Résultat post-rééducation au niveau de la douleur :
Sur ce schéma, nous pouvons comparer les effets de la rééducation (physio) et les effets de la mise en place d’une orthèse occlusale (splint), au cours des semaines suivant la mise en place de ces traitements, sur la douleur ressentie par le patient (cotée via une Échelle Visuelle Analogique en mm). Lors des traitements réussis (STx), nous pouvons voir que la physiothérapie permet de baisser la douleur de façon plus rapide que l’orthèse et sur du long terme (plus de 80 semaines après). Dans les traitements infructueux (Utx), la rééducation, tout comme les orthèses occlusales, permet une diminution de la douleur, mais de façon insuffisante.
Les traitements sont alors interrompus. Il serait, dans ces cas, intéressant de coupler les deux types de traitement, pour potentialiser et peut-être permettre une plus grande efficacité, notamment sur la douleur.
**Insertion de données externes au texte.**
-- ==== Sys2Proof/Certificates/Slice0/Obligations.lean ====
section
/-! DEFINITION. The statements of slice 0, for the provers. -/

open Sys2Proof Sys2Proof.Machine

/-- R62, R66, Table TCK-10, Table TCK-11: the logic, shift, compare and select instructions write W[RD], spend one cycle
and change nothing outside their voter channel. -/
def Obligations.VmLogic : Prop :=
  ∀ (vc : Fin 3) (w : BitVec 64) (s : State),
    (s.runs vc w 0x01 → exec (.mov vc) s = .next (s.vwrote vc (rdOf w) ((s.chan vc).b w) 1)) ∧
    (s.runs vc w 0x02 → exec (.add vc) s = .next (s.vwrote vc (rdOf w) ((s.chan vc).a w + (s.chan vc).b w) 1)) ∧
    (s.runs vc w 0x03 → exec (.sub vc) s = .next (s.vwrote vc (rdOf w) ((s.chan vc).a w - (s.chan vc).b w) 1)) ∧
    (s.runs vc w 0x04 → exec (.andOp vc) s = .next (s.vwrote vc (rdOf w) ((s.chan vc).a w &&& (s.chan vc).b w) 1)) ∧
    (s.runs vc w 0x05 → exec (.orOp vc) s = .next (s.vwrote vc (rdOf w) ((s.chan vc).a w ||| (s.chan vc).b w) 1)) ∧
    (s.runs vc w 0x06 → exec (.xorOp vc) s = .next (s.vwrote vc (rdOf w) ((s.chan vc).a w ^^^ (s.chan vc).b w) 1)) ∧
    (s.runs vc w 0x07 →
      exec (.shl vc) s = .next (s.vwrote vc (rdOf w) ((s.chan vc).a w <<< (((s.chan vc).b w).toNat % 32)) 1)) ∧
    (s.runs vc w 0x08 →
      exec (.shr vc) s = .next (s.vwrote vc (rdOf w) ((s.chan vc).a w >>> (((s.chan vc).b w).toNat % 32)) 1)) ∧
    (s.runs vc w 0x09 → exec (.cmp vc) s =
      .next (s.vwrote vc (rdOf w) (if condHolds (condOf w) ((s.chan vc).a w) ((s.chan vc).b w) then 1 else 0) 1)) ∧
    (s.runs vc w 0x0A → exec (.sel vc) s =
      .next (s.vwrote vc (rdOf w) (if (s.chan vc).reg (rcOf w) ≠ 0 then (s.chan vc).a w else (s.chan vc).b w) 1))

/-- R62, Table TCK-11: saturated addition, multiplication, and division with its corners, a divisor of 0 and -2^31 over
-1; cycles as the table gives them. -/
def Obligations.VmArith : Prop :=
  ∀ (vc : Fin 3) (w : BitVec 64) (s : State),
    (s.runs vc w 0x0B → exec (.satadd vc) s = .next (s.vwrote vc (rdOf w) (BitVec.ofInt 32
      (max (-2147483648) (min 2147483647 (((s.chan vc).a w).toInt + ((s.chan vc).b w).toInt)))) 1)) ∧
    (s.runs vc w 0x0C → exec (.mul vc) s = .next (s.vwrote vc (rdOf w) ((s.chan vc).a w * (s.chan vc).b w) 2)) ∧
    (s.runs vc w 0x0D → (s.chan vc).b w ≠ 0 → exec (.div vc) s = .next (s.vwrote vc (rdOf w) (BitVec.ofInt 32
      (Int.tdiv ((s.chan vc).a w).toInt ((s.chan vc).b w).toInt)) 18)) ∧
    (s.runs vc w 0x0D → (s.chan vc).b w = 0 → exec (.div vc) s = .next (s.vwrote vc (rdOf w) 0 18)) ∧
    (s.runs vc w 0x0D → (s.chan vc).a w = 0x80000000 → (s.chan vc).b w = 0xFFFFFFFF →
      exec (.div vc) s = .next (s.vwrote vc (rdOf w) 0x80000000 18)) ∧
    (s.runs vc w 0x0E → (s.chan vc).b w ≠ 0 → exec (.rem vc) s = .next (s.vwrote vc (rdOf w) (BitVec.ofInt 32
      (Int.tmod ((s.chan vc).a w).toInt ((s.chan vc).b w).toInt)) 18)) ∧
    (s.runs vc w 0x0E → (s.chan vc).b w = 0 → exec (.rem vc) s = .next (s.vwrote vc (rdOf w) ((s.chan vc).a w) 18)) ∧
    (s.runs vc w 0x0E → (s.chan vc).a w = 0x80000000 → (s.chan vc).b w = 0xFFFFFFFF →
      exec (.rem vc) s = .next (s.vwrote vc (rdOf w) 0 18)) ∧
    (s.runs vc w 0x19 → exec (.tsub vc) s = .next (s.vwrote vc (rdOf w) (BitVec.ofInt 32 (max (-2147483647)
      (min 2147483647 (((s.chan vc).treg (raOf w)).toInt - ((s.chan vc).treg (rbOf w)).toInt)))) 2)) ∧
    (s.runs vc w 0x1A → exec (.tcmp vc) s = .next (s.vwrote vc (rdOf w)
      (if condHolds (condOf w) ((s.chan vc).treg (raOf w)) ((s.chan vc).treg (rbOf w)) then 1 else 0) 2))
5.UNE APPROCHE MULTIDISCIPLINAIRELa prise en charge doit être réalisée en réseau de soin incluant la collaboration de chirurgiens-dentistes, éventuellement spécialisés dans la gestion de l’occlusion dentaire (occlusodontologiste), orthodontistes, chirurgien-maxillo-faciaux, médecins généralistes, ORL, orthoptistes, podologues… Cette approche globale du patient rassure le patient et favorise l’efficacité des traitements mis en place. Les conseils et l’éducation thérapeutique bien qu’essentiels ne peuvent suffire comme traitement des DTM. R. Van Grootel et al. [2] a montré qu’il était préférable de commencer par un traitement de physiothérapie oro-faciale puis l’associer à une orthèse si les résultats obtenus ne sont pas suffisants.

6.L’AUTO-RÉÉDUCATION
Alors que la physiothérapie oro-faciale a démontré son importance et son efficacité et à l’heure où la téléconsultation entre dans notre champ de compétences, une étude de Hedwig A van der Meer et al.[6] s’est penchée sur l’intérêt d’utiliser les applications montrant les exercices à réaliser par les patients. Même si notre profession est avant tout manuelle, il faut s’intéresser à ces nouvelles technologies qui occupent de plus en plus de place dans notre quotidien et celui de nos patients. Celles-ci sont utiles en complément des soins de rééducation, mais ne permettent pas, utilisées seules, un traitement efficace. Il apparaît alors l’utilité de nous approprier ces nouveaux outils afin de leur donner la place qu’il leur revient dans nos traitements :

pas celle de nous remplacer, mais celle de permettre d’accompagner nos patients entre nos séances,
permettant un suivi et une continuité des soins (Photo 3).

EN RÉSUMÉ
La physiothérapie oro-faciale a démontré son efficacité comme un traitement essentiel lors de la prise en charge des DTM. Elle doit être effectuée de façon précoce et même en 1re intention, en complément de l’éducation thérapeutique, de l’approche cognitive et comportementale. Elle peut être associée dans un deuxième temps à une orthèse dentaire occlusale de port le plus souvent nocturne. Cette rééducation doit également être assez large et inclure une prise en charge des cervicales, voire des épaules. Elle peut être complétée par des auto-massages et des exercices d’auto-rééducation réalisés par le patient, guidés selon les besoins par des applications numériques dédiées à ce domaine.